1. The plot makes it clear that the attribute “age” alone cannot be used to determine whether or not a patient will survive (since both the orange and blue lines are getting overlapped throughout the region )

2.As you can see, if the patient’s age is ≤ 50, 40 % of people may or may not survive (since both lines are existing and not overlapping). As a result, we can’t rely on this attribute to correctly classify the result.

Plotting CDF of Year

data_yes = data.loc[data["status"] == 1];
data_no = data.loc[data["status"] == 2];
#data_yes = all the data points in status where values are 1
#data_no = all the data points in status where values are 0
#status = 1
counts, bin_edges = np.histogram(data_yes['year'], bins=10,
density = True)
pdf = counts/(sum(counts))
cdf = np.cumsum(pdf)
plt.plot(bin_edges[1:], cdf,label=1)
# status = 0
counts, bin_edges = np.histogram(data_no['year'], bins=10,
density = True)
pdf = counts/(sum(counts))
cdf = np.cumsum(pdf)
plt.plot(bin_edges[1:], cdf,label=2)
plt.title("CDF for year of operation")
plt.xlabel("year of operation")
plt.ylabel('cumulative % of patients')
plt.legend()

Output:

Observation :

1.Even year attribute does not help us to classify a given patient into one of the two different classes of patients as the graph is overlapping and leading in same way.

Plotting CDF of Nodes

data_yes = data.loc[data["status"] == 1];
data_no = data.loc[data["status"] == 2];
#data_yes = all the data points in status where values are 1
#data_no = all the data points in status where values are 0
#status = 1
counts, bin_edges = np.histogram(data_yes['nodes'], bins=10,
density = True)
pdf = counts/(sum(counts))
cdf = np.cumsum(pdf)
plt.plot(bin_edges[1:], cdf,label=1)
# status = 0
counts, bin_edges = np.histogram(data_no['nodes'], bins=10,
density = True)
pdf = counts/(sum(counts))
cdf = np.cumsum(pdf)
plt.plot(bin_edges[1:], cdf,label=2)
plt.title("CDF for No of nodes of patients")
plt.xlabel("Nodes")
plt.ylabel('cumulative % of patients')
plt.legend()

Output:

Observation:

1.This attribute is superior to age and year in terms of gaining insight into the patient’s survival details.

2.If a patient has ≤ 4 axillary nodes, the chances of survival are nearly 83 percent; however, as the number of axillary nodes increases, the chances of survival decrease significantly.

Box Plots

A box plot is a method for representing groups of numerical data through their quartiles .

Lower line of box represents 25th percentile ( called as lower quartile ), middle line represents 50th percentile (median) and upperline represents 75th percentile (upper quartile ) of the values plotted.
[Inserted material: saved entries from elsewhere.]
/-- EXPORT_SCAN_DONE. -/
def exportScanEffect (sid : Nat) (x : SysMem) : SysMem :=
  match session? x.1 sid with
  | none => x
  | some v =>
    if v.exp.st ≠ 1 then x
    else
      let i := v.exp.cast
      let parts := splitParts x (castRecords x i)
      let l := parts.getD v.exp.part []
      let n := if v.exp.part < parts.length then partHead + (l.map (epbLength x)).foldl (· + ·) 0 else 0
      let skipped := if v.exp.part < parts.length then partPoison x.1 i v.exp.part parts else 0
      onSys (fun s => bumpBy Ctr.recPoisonSkip skipped (setCast i { cast s i with poisoned := castPoison s i }
        (updExport sid (fun e => { e with st := 2, parts := parts.length, length := n, recs := l }) s))) x

/-- The bytes of a part (R468), all big-endian. -/
def exportBytes (x : SysMem) (e : Export) : List Byte :=
  if e.length = 0 then []
  else
    let shb := u32b 0x0A0D0D0A ++ u32b 28 ++ u32b 0x1A2B3C4D ++ u16b 1 ++ u16b 0 ++ u64b (e.length - 28) ++ u32b 28
    let idb := u32b 1 ++ u32b 32 ++ u16b 1 ++ u16b 0 ++ u32b (obj x.1 0x7810 7) ++ u16b 9 ++ u16b 1 ++ [9, 0, 0, 0] ++ u32b 0 ++ u32b 32
    let epb (r : Nat × Nat) : List Byte :=
      let (h, data) := recordBytes x r
      let t := field h 8 6 * 1000000000 + field h 14 4
      let n := epbLength x r
      let fl := byteAt h 5
      let dir := if bit fl 7 then 2 else 1
      u32b 6 ++ u32b n ++ u32b (byteAt h 4) ++ u32b (t / 2 ^ 32) ++ u32b (t % 2 ^ 32) ++ u32b (field h 0 2) ++ u32b (field h 2 2)
        ++ padRight (n - 44) data ++ u16b 2 ++ u16b 4 ++ u32b (boolNat (bit fl 5 || bit fl 4) * 2 ^ 24 + dir) ++ u32b 0 ++ u32b n
    shb ++ ((List.replicate 76 idb).flatten) ++ ((e.recs.map epb).flatten)

/-! ### Releasing and replaying (R467, R470) -/

def stopReplay (i : Nat) (s : Sys) : Sys :=
  match s.recd.replay with
  | some r => if r.cast = i then updRecd (fun v => { v with replay := none }) (setCast i { cast s i with st := 2 } s) else s
  | none => s

/-- CAST_CMD: whether it is refused with code 6. -/
def castRefused (s : Sys) (cmd i : Nat) : Bool :=
  match cmd with
  | 1 => decide ((cast s i).st < 2)
  | 2 => (cast s i).st != 2 || s.recd.replay.isSome || isKng s (cell s 0x7820 3 0 0)
  | _ => (cast s i).st != 3

/-- CAST_CMD at its commit point. -/
def castCommand (cmd i : Nat) (x : SysMem) : SysMem :=
  let s := x.1
  if castRefused s cmd i then x
  else match cmd with
    | 1 =>
      let s := stopReplay i s
      (setCast i {} ((cast s i).segs.foldl (fun s k => clearSeg k s) s), x.2)
    | 2 =>
      let r : Replay := { cast := i, start := s.now, first := (cast s i).first, left := castRecords x i, free := s.now }
      (bumpBy Ctr.recPoisonSkip (castPoison s i) (updRecd (fun v => { v with replay := some r }) (setCast i { cast s i with st := 3 } s)), x.2)
    | _ => (stopReplay i s, x.2)

/-- A frame that a replay sends: no decision, no stream functions, no taps. -/
def replayFrame (p tc : Nat) (b : List Byte) (s : Sys) : Sys :=
  let (f, s) := addFrame { port := p, orig := p, bytes := b, ended := true, fcs := fcsBytes b, length := b.length + 4, stage := .injected,
                           verdict := some true } s
  let (c, s) := addCopy { frame := f, tile := copyTile s p, port := p, kind := .replay, sel := { tc := tc }, body := some b } s
  reap f (enqueue c s)

/-- Records that may not be sent are skipped; the first that may is answered with what follows it. -/
def skipRecords (x : SysMem) : List (Nat × Nat) → Nat → Nat × Option (List Byte × List Byte × List (Nat × Nat))
  | [], n => (n, none)
  | r :: l, n =>
    let (h, b) := recordBytes x r
    if field h 0 2 = field h 2 2 ∧ !bit (byteAt h 5) 5 ∧ !bit (byteAt h 5) 4 then (n, some (h, b, l)) else skipRecords x l (n + 1)

/-- Whether the record with header `h` leaves now: at its own distance from the first record, or as fast as the rate allows (R470). -/
def replayDue (s : Sys) (r : Replay) (h : List Byte) : Bool :=
  if cell s 0x7820 3 0 2 = 0 then decide ((timeUnits (field h 8 12) - r.first) * 5 ≤ (s.now - r.start) * 262144) else decide (r.free ≤ s.now)

/-- A replay sends bytes `b` and goes on with the records `l`, or ends. -/
def replaySend (r : Replay) (b : List Byte) (l : List (Nat × Nat)) (s : Sys) : Sys :=
  let cfg := cell s 0x7820 3 0
  let s := updRecd (fun v => { v with replay := some { r with left := l, free := s.now + bitTicks (8 * (b.length + 4)) (cfg 3) } }) s
  let s := replayFrame (cfg 0) (cfg 1) b s
  if l.isEmpty then stopReplay r.cast s else s

/-- CAST_REPLAY_FRAME: the next record leaves when its instant has come. -/
def replayEffect (x : SysMem) : SysMem :=
  match x.1.recd.replay with
  | none => x
  | some r =>
    let (n, next) := skipRecords x r.left 0
    let s := bumpBy Ctr.castReplaySkip n x.1
    match next with
    | none => (stopReplay r.cast s, x.2)
    | some (h, b, l) =>
      if replayDue s r h ∧ s.devState = 1 then (replaySend r b l s, x.2)
      else (updRecd (fun v => { v with replay := some { r with left := r.left.drop n } }) s, x.2)

/-- A Cast's row comes back from the headers of its segments; what these do not hold is free (R467). -/
def castRebuild (i : Nat) (s : Sys) : Sys :=
  let mine := sortBy (fun k => (seg s k).order) ((s.recd.segs.filter (fun e => e.2.owner == i)).map (·.1))
  if mine.isEmpty ∨ (cast s i).st < 2 then s
  else
    let k := mine.headD 0
    let (a, s) := free s
    let (b, s) := free s
    let (c, s) := free s
    let (d, s) := free s
    setCast i { cast s i with segs := mine, at_ := (seg s k).trigger, first := (seg s k).first, part := (seg s k).part,
                              records := (mine.map (fun k => (seg s k).records)).foldl (· + ·) 0, last := ((mine.getLast?).map (fun k => (seg s k).last)).getD 0,
                              code := a % 6, triggers := b % 65536, snap := c % 256, snapGen := d % 2 ^ 32 } s
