/-! ### Items and rows -/

/-- A value of an object that is no TABLE, written by session `sid`: its codes, or the item status of Table GMP-8 with which it
is not served. -/
def writeValue (sid ix sub : Nat) (f : Field) (o : Obj) (v : Value) (a : Sys × List Staged) : (Sys × List Staged) × List Nat :=
  let (s, direct) := a
  let c := accessCode s sid ix sub o
  let refuse (c : Nat) (gov : Nat × Nat) : (Sys × List Staged) × List Nat :=
    let codes := List.replicate (fieldCount f) c
    ((enterCodes sid (txnNo s sid) ix sub 0 0 gov codes v (inForce s sid ix sub 0 0) s, direct), codes)
  let answered (r : (Sys × List Staged) × List Nat) : (Sys × List Staged) × List Nat := (r.1, itemCodes ix sub r.2)
  if c ≠ 0 then refuse c (0, 0)
  else if 0x0800 ≤ ix ∧ ix < 0x0840 ∧ sub = 9 ∧ activeSource s ((ix - 0x0800) / 16) ≠ 0 then refuse 6 (0, 0)
  else if sessionHeld ix sub then let (s, codes, l) := writeOwn sid ix sub f v s; ((s, direct ++ l), codes)
  else
    let (stored, codes) := checkValue s ix sub 0 0 f v
    let y : Staged := { ix := ix, sub := sub, row := 0, col := 0, req := v, val := stored, codes := codes }
    if isCommand ix sub ∧ firstCode codes ≠ 4 then
      let (c, gov) := commandRefused s (inTxn s sid) ix sub stored.toNat
      if c ≠ 0 then refuse c gov
      else
        let x := txnOf s sid
        answered (placeField sid (0, 0) (if isRestore y ∧ x.st = .armed ∧ !x.by79 ∧ inTxn s sid then { y with row := 1 } else y) (s, direct))
    else answered (placeField sid (0, 0) y (s, direct))

/-- What the factory area answers a write of: code 6, entered in the clamp report (R32, R42). -/
def factoryEntry (sid ix sub : Nat) (raw : List Byte) (s : Sys) : Sys :=
  clampEntry sid (txnNo s sid) ix sub none 0 6 (0, 0) (padLeft 16 raw) (List.replicate 16 0) s

/-- One item of a WRITE (R70, R72, R513). -/
def writeItem (sid ix sub : Nat) (raw : List Byte) (a : Sys × List Staged) : (Sys × List Staged) × List Nat :=
  if 0xF000 ≤ ix then ((factoryEntry sid ix sub raw a.1, a.2), [6])
  else match objAt ix sub with
    | none => (a, [0x10])
    | some o =>
      match o.rows, o.cols with
      | none, f :: _ => match decodeValue f.ty raw with
        | some (v, []) => writeValue sid ix sub f o v a
        | _ => (a, [0x11])
      | _, _ => (a, [0x11])

/-- The columns of one row, from its encoding; none where it is cut short. -/
def decodeRow : List Field → List Byte → Option (List Value × List Byte)
  | [], b => some ([], b)
  | f :: l, b => match decodeValue f.ty b with
    | none => none
    | some (v, b) => (decodeRow l b).map (fun r => (v :: r.1, r.2))

def decodeRows (cols : List Field) : Nat → List Byte → Option (List (List Value))
  | 0, b => if b.isEmpty then some [] else none
  | n + 1, b => match decodeRow cols b with
    | none => none
    | some (r, b) => (decodeRows cols n b).map (r :: ·)

/-- The clamp entries of a write of row `row` of EMM_FIND with the given codes. -/
def findEntries (sid row : Nat) (vs : List Value) (codes : List Nat) (s : Sys) : Sys :=
  codes.zipIdx.foldl (fun s e => enterCodes sid (txnNo s sid) 0x4002 4 row e.2 (0, 0) [e.1] ((vs[e.2]?).getD (Value.num 0))
    (inForce s sid 0x4002 4 row e.2) s) s
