-- ==== Sys2Proof/Machine/Restart.lean ====
section
/-! DEFINITION. Commands of resets, start-up and the flash (R471 to R488, R509, R411). -/

namespace Sys2Proof.Machine

/-- PORST_N_ASSERT (R471): PORST_N falls and a power-on reset begins. -/
def execPorstNAssert (t : Nat) (s : State) : Host.Outcome State Fault Refusal :=
  runMem t porstAssert s

/-- PORST_N_RELEASE (R475): PORST_N rises and start-up after power-on reset runs. -/
def execPorstNRelease (t : Nat) (boot : BootInput) (s : State) : Host.Outcome State Fault Refusal :=
  runMem t (release (·.porst) (fun v => { v with porst := false, testEn := boot.testEn }) boot) s

/-- POWER_ON_DETECTOR_ASSERT (R502): VDD_AON falls to the detector threshold and a power-on reset begins. -/
def execPowerOnDetectorAssert (t : Nat) (s : State) : Host.Outcome State Fault Refusal :=
  runMem t detectorAssert s

/-- POWER_ON_DETECTOR_RELEASE (R502): the power-on detector releases 50 us after VDD_AON rises above 0.70 V. -/
def execPowerOnDetectorRelease (t : Nat) (boot : BootInput) (s : State) : Host.Outcome State Fault Refusal :=
  runMem t (release (·.detector) (fun v => { v with detector := false }) boot) s

/-- WRST_N_ASSERT (R477): WRST_N falls and a warm reset begins. -/
def execWrstNAssert (t : Nat) (s : State) : Host.Outcome State Fault Refusal :=
  runMem t wrstAssert s

/-- WRST_N_RELEASE (R477): WRST_N rises and warm-reset start-up runs. -/
def execWrstNRelease (t : Nat) (boot : BootInput) (s : State) : Host.Outcome State Fault Refusal :=
  runMem t (release (·.wrst) (fun v => { v with wrst := false }) boot) s

/-- DEV_RESET_WARM (R474): a direct write of 0xA501 to DEV_RESET schedules a warm reset. -/
def execDevResetWarm (t : Nat) (sid : Nat) (s : State) : Host.Outcome State Fault Refusal :=
  runMem t (writes sid 0x0110 3 0xA501) s

/-- DEV_RESET_FULL (R474): a direct write of 0xA502 to DEV_RESET schedules a full reset. -/
def execDevResetFull (t : Nat) (sid : Nat) (s : State) : Host.Outcome State Fault Refusal :=
  runMem t (writes sid 0x0110 3 0xA502) s

/-- DEV_RESET_DELAY_EXPIRY (R474): 2 ms after the DEV_RESET commit point the commanded reset begins. -/
def execDevResetDelayExpiry (t : Nat) (boot : BootInput) (s : State) : Host.Outcome State Fault Refusal :=
  runMem t (devResetEffect boot) s

/-- FIRMWARE_BOOT_TIMEOUT (R476): a flash firmware slot fails to reach ready within 2 s and is revoked with a warm reset. -/
def execFirmwareBootTimeout (t : Nat) (boot : BootInput) (s : State) : Host.Outcome State Fault Refusal :=
  runMem t (firmwareTimeout boot) s

/-- FW_STAGE (R487): the last segment of a staged firmware image arrives and is checked. -/
def execFwStage (t : Nat) (sid : Nat) (image : List Byte) (s : State) : Host.Outcome State Fault Refusal :=
  runMem t (sessionWrite sid 0x0110 4 (.octets image)) s

/-- FW_STAGE_PROGRAM_DONE (R487): programming of a staged firmware image completes or fails. -/
def execFwStageProgramDone (t : Nat) (flashError : Bool) (s : State) : Host.Outcome State Fault Refusal :=
  run t (stageDoneEffect flashError) s

/-- FLASH_IDLE_STOP (R411): the FLASH clock domain stops after 1 ms with the SPI interface idle and is marked planned stop. -/
def execFlashIdleStop (t : Nat) (s : State) : Host.Outcome State Fault Refusal :=
  run t (fromStep 4 flashIdleEffect) s

/-- BOUNDARY_SCAN_HOLD (R509): a boundary-scan instruction takes effect in the TAP and holds the device in reset with its
outputs as R473 gives. -/
def execBoundaryScanHold (t : Nat) (s : State) : Host.Outcome State Fault Refusal :=
  runMem t scanHold s

/-- BOUNDARY_SCAN_RELEASE (R509): TRST_N falls or the TAP leaves its boundary-scan instructions, and the device leaves the
reset hold. -/
def execBoundaryScanRelease (t : Nat) (boot : BootInput) (s : State) : Host.Outcome State Fault Refusal :=
  runMem t (release (·.scan) (fun v => { v with scan := false }) boot) s

end Sys2Proof.Machine
end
Box plot for Age , Year and Nodes

#box plot for status vs age
sns.boxplot(x='status',y='age', data=data)
plt.title('status vs age boxplot')
plt.show()
#box plot for status vs year of operation
sns.boxplot(x='status',y='year', data=data)
plt.title('status vs year boxplot')
plt.show()
#box plot for status vs nodes
sns.boxplot(x='status',y='nodes', data=data)
plt.title('status vs node boxplot')
plt.show()

Outputs of all 3 plots:

Width of the box seen ( in horizontal direction) doesn’t imply anything

Observations :

1.For the box plots of both age and years its hard to classify as both of the attributes have most of the data in common because of which we cannot classify them perfectly under Class “1” or “2” But in Year plot one point to be inferred can be that chances of survival before 1960 is very less and the chances of survival are improved after 1965

2.Box plot of nodes has less overlap compared to that of age and year box plots where there is huge overlap and survival chance is mostly concentrate if no of nodes that patients have is less than 4

Violin Plot

It is a mix of both box plot (highlighted region in the centre) and PDF( when we look horizontally , symmetric pdf’s can be seen on both left and right side of violin plot)

In a violin plot, denser data regions are fatter (meaning there is more data in this region) and sparser data regions are thinner ( less amount of data is present in this region).

Violin plots of Age , Year and nodes

#VIOLIN PLOT FOR AGE ATTRIBUTE
sns.violinplot(x='status',y='age',data=data)
plt.title('status vs age violinplot')
plt.show();
#VIOLIN PLOT FOR YEAR ATTRIBUTE
sns.violinplot(x='status',y='year',data=data)
plt.title("status vs year violinplot")
plt.show();
#VIOLIN PLOT FOR NODES ATTRIBUTE
sns.violinplot(x='status',y='nodes',data=data)
plt.title('status vs nodes violinplot')
plt.show();

Outputs:

Black region at centre represents box plot

Observations:

Similar to box plot , the overlapping in status vs age and status vs year plots are high and the overlap still exists in violin plot of status vs nodes too thus we cannot classify exactly according to status. The observations same as that of box plot only.

OVERALL UNIVARIATE ANALYSIS OBSERVATION(S)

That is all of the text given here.